Tuesday, December 9, 2008

Flaky pastry, cheese and crackers: Padilla 1968 Robusto

For the past two years I've been striving to describe the experience of smoking a cigar in the most visceral, subjective manner possible. But I've always failed, falling back on the staid solipsisms of professional cigar reviews a la Cigar Aficionado and a dozen web sites that pop up in Google.

Well, no more. I'm taking that Tom Wolfe leap and writing whatever the f^&*k comes into my head. Call it the new cigar journalism. Here goes:

After smoking the Padilla 1968 robusto on a crisp and breezy autumn afternoon, my overall impression of it was: Flaky pastry, cheese and crackers.

Read into that what you will.
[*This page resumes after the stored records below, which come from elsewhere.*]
/-- R63 and section 8 of the source: a word written is read back. -/
def Obligations.WriteThenReadReturnsWord : Prop :=
  ∀ (m : MemId) (address : Word) (data other : Int) (s : State), (s.mem m).wf = true →
    addressPasses (s.spec m) address.toNat →
    ∃ t : State, exec (.memWrite m address data) s = .next t ∧
      exec (.memRead m address other) t = .next (t.withOutput (.access (BitVec.ofInt 32 data) true))

/-- R60, R97: a read or a write whose address fails the check returns `(0, failure)` and changes nothing. That a
failed write stores nothing is the spec's decision D14 (notes/assumptions/14.md). -/
def Obligations.FailedAccessChangesNothing : Prop :=
  ∀ (m : MemId) (address : Word) (data : Int) (s : State), ¬ addressPasses (s.spec m) address.toNat →
    exec (.memRead m address data) s = .next (s.withOutput (.access 0#32 false)) ∧
    exec (.memWrite m address data) s = .next (s.withOutput (.access 0#32 false))

/-- R64: a selector that is neither read nor write returns `(0, failure)` for every address. That it is one from 2 on
rests on the numbers of the spec's decision D4 (DESIGN CHOICE, notes/assumptions/7.md), that selectors wider than two
bits exist is the model's choice (4.md), and that a failed access changes nothing is decision D14 (14.md). -/
def Obligations.UnrecognisedFunctionFails : Prop :=
  (∀ (m : MemId) (address : Word) (data : Int) (fn : Nat) (s : State),
    exec (.memBadfn m address data fn) s = .next (s.withOutput (.access 0#32 false))) ∧
  (∀ (m : MemId) (address : Word) (data : Int) (fn : Nat) (s : State) (rest : List Input), 2 ≤ fn →
    s.input = .memacc m true address data fn :: rest →
    step s = .next ((s.withInput rest).withOutput (.access 0#32 false)))

/-- R59: the order in which an access decides, from its ports: not valid, address, read, write, any other function
(the selector numbers are the spec's decision D4; that a failed check stores nothing its decision D14). -/
def Obligations.AccessDecidesInOrder : Prop :=
  ∀ (m : MemId) (valid : Bool) (address : Word) (data : Int) (fn : Nat) (s : State) (rest : List Input),
    s.input = .memacc m valid address data fn :: rest →
    (valid = false → step s = .next ((s.withInput rest).withOutput (.access 0#32 true))) ∧
    (valid = true → ¬ addressPasses (s.spec m) address.toNat →
      step s = .next ((s.withInput rest).withOutput (.access 0#32 false))) ∧
    (valid = true → addressPasses (s.spec m) address.toNat →
      (fn = 0 → step s = .next ((s.withInput rest).withOutput
        (.access (BitVec.ofNat 32 (wordNat (s.mem m) address.toNat)) true))) ∧
      (fn = 1 → ∃ t, step s = .next t ∧ t.output = .access 0#32 true ∧ t.input = rest ∧
        ((s.mem m).wf = true → wordNat (t.mem m) address.toNat = (BitVec.ofInt 32 data).toNat)) ∧
      (2 ≤ fn → step s = .next ((s.withInput rest).withOutput (.access 0#32 false))))

/-- R97, read as a caller that takes a failed access for a fault of its run: a step that reads or writes is safe
exactly where the address passes the check; a disabled access always is, an unrecognised selector never. -/
def Obligations.AccessIsSafeExactlyWhereAddressPasses : Prop :=
  ∀ (m : MemId) (address : Word) (data : Int) (fn : Nat) (s : State),
    (safeOutcome (exec (.memRead m address data) s) = true ↔ addressPasses (s.spec m) address.toNat) ∧
    (safeOutcome (exec (.memWrite m address data) s) = true ↔ addressPasses (s.spec m) address.toNat) ∧
    safeOutcome (exec (.memNop m address data fn) s) = true ∧
    safeOutcome (exec (.memBadfn m address data fn) s) = false

/-! ### The host's path to a memory -/

/-- R65: a contained COPY_TO, of any length and alignment, stores every byte of the sequence at its address and changes
nothing else. Containment on unbounded integers is the spec's decision D15 (notes/assumptions/15.md). -/
def Obligations.CopyToStoresBytes : Prop :=
  ∀ (m : MemId) (address : Nat) (bytes : List Byte) (s : State), (s.mem m).wf = true →
    (s.spec m).base ≤ address → address + bytes.length ≤ (s.spec m).base + (s.spec m).size →
    ∃ t : State, exec (.copyTo m address bytes) s = .next t ∧
      (∀ (i : Nat) (h : i < bytes.length), (t.mem m).readByte (address + i) = bytes[i]) ∧
      (∀ x, x < address ∨ address + bytes.length ≤ x → (t.mem m).readByte x = (s.mem m).readByte x) ∧
      (∀ n, n ≠ m → t.mem n = s.mem n) ∧
      t.config = s.config ∧ t.regs = s.regs ∧ t.input = s.input ∧ t.output = .none

/-- R66: a contained COPY_FROM returns the bytes in order and changes nothing (D15: notes/assumptions/15.md). -/
def Obligations.CopyFromReturnsBytes : Prop :=
  ∀ (m : MemId) (address length : Nat) (s : State),
    (s.spec m).base ≤ address → address + length ≤ (s.spec m).base + (s.spec m).size →
    ∃ bs : List Byte, exec (.copyFrom m address length) s = .next (s.withOutput (.bytes bs)) ∧
      bs.length = length ∧ ∀ i, i < length → bs[i]? = some ((s.mem m).readByte (address + i))

/-- R65, R66, R98: a byte range that is not contained raises `RangeError`, which records address and length: no state
follows. That a raised failure is a fault of the step is the model's reading (notes/assumptions/5.md). -/
def Obligations.UncontainedRangeRaises : Prop :=
  ∀ (m : MemId) (address length : Nat) (bytes : List Byte) (s : State), bytes.length = length →
    address < (s.spec m).base ∨ (s.spec m).base + (s.spec m).size < address + length →
    exec (.copyTo m address bytes) s = .fault (.rangeError address length) ∧
    exec (.copyFrom m address length) s = .fault (.rangeError address length)

/-- R66 and section 8 of the source: COPY_TO followed by COPY_FROM over the same range gives the sequence back. -/
def Obligations.CopyFromReturnsWhatCopyToStored : Prop :=
  ∀ (m : MemId) (address : Nat) (bytes : List Byte) (s : State), (s.mem m).wf = true →
    (s.spec m).base ≤ address → address + bytes.length ≤ (s.spec m).base + (s.spec m).size →
    ∃ t : State, exec (.copyTo m address bytes) s = .next t ∧
      exec (.copyFrom m address bytes.length) t = .next (t.withOutput (.bytes bytes))

/-- R30, R37: both paths act on the same bytes, little-endian: four bytes copied in are read as the word
`b3 b2 b1 b0`, and a word written is copied out lowest byte first. -/
def Obligations.BothPathsSeeTheSameBytes : Prop :=
  ∀ (m : MemId) (address : Word) (b0 b1 b2 b3 : Byte) (data other : Int) (s : State),
    meetsConstraints s.config → (s.mem m).wf = true → addressPasses (s.spec m) address.toNat →
    (∃ t : State, exec (.copyTo m address.toNat [b0, b1, b2, b3]) s = .next t ∧
      exec (.memRead m address other) t = .next (t.withOutput (.access
        (BitVec.ofNat 32 (b0.toNat + 2 ^ 8 * b1.toNat + 2 ^ 16 * b2.toNat + 2 ^ 24 * b3.toNat)) true))) ∧
    (∃ t : State, exec (.memWrite m address data) s = .next t ∧
      exec (.copyFrom m address.toNat 4) t = .next (t.withOutput (.bytes
        [BitVec.ofInt 8 data, BitVec.ofInt 8 (data / 2 ^ 8), BitVec.ofInt 8 (data / 2 ^ 16),
          BitVec.ofInt 8 (data / 2 ^ 24)])))

/-- R67, without skipping: MEM.DUMP prints one row for each aligned word of the range, in order, and changes nothing. -/
def Obligations.MemoryDumpListsEveryWord : Prop :=
  ∀ (m : MemId) (s : State), ∃ lines : List DumpLine,
    exec (.memDump m false) s = .next (s.withOutput (.memDump lines)) ∧
    lines.length = (s.spec m).size / 4 ∧
    ∀ i, i < (s.spec m).size / 4 → ∃ r, lines[i]? = some (.row r) ∧ r.address = (s.spec m).base + 4 * i ∧
      r.b0 = (s.mem m).readByte r.address ∧ r.b1 = (s.mem m).readByte (r.address + 1) ∧
      r.b2 = (s.mem m).readByte (r.address + 2) ∧ r.b3 = (s.mem m).readByte (r.address + 3) ∧
      r.word.toNat = wordNat (s.mem m) r.address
It's a Keruoac moment. It's a dada, ooh-ah signpost of wonder.

To put it in plain English: The Padilla 1968 robusto is a wonderful medium-bodied cigar. Flaky pastry, cheese and crackers. Warm nutty finger bowl of mouthy delight. Puff pastry in a powder keg, rocket to heaven on a slingshot budget, per cigarbid low 13-dollar crazy 5-pack win.

Similar to Rocky Patel Renaissance but better from the get-go.

Not the best cigar you will ever smoke, but worth it.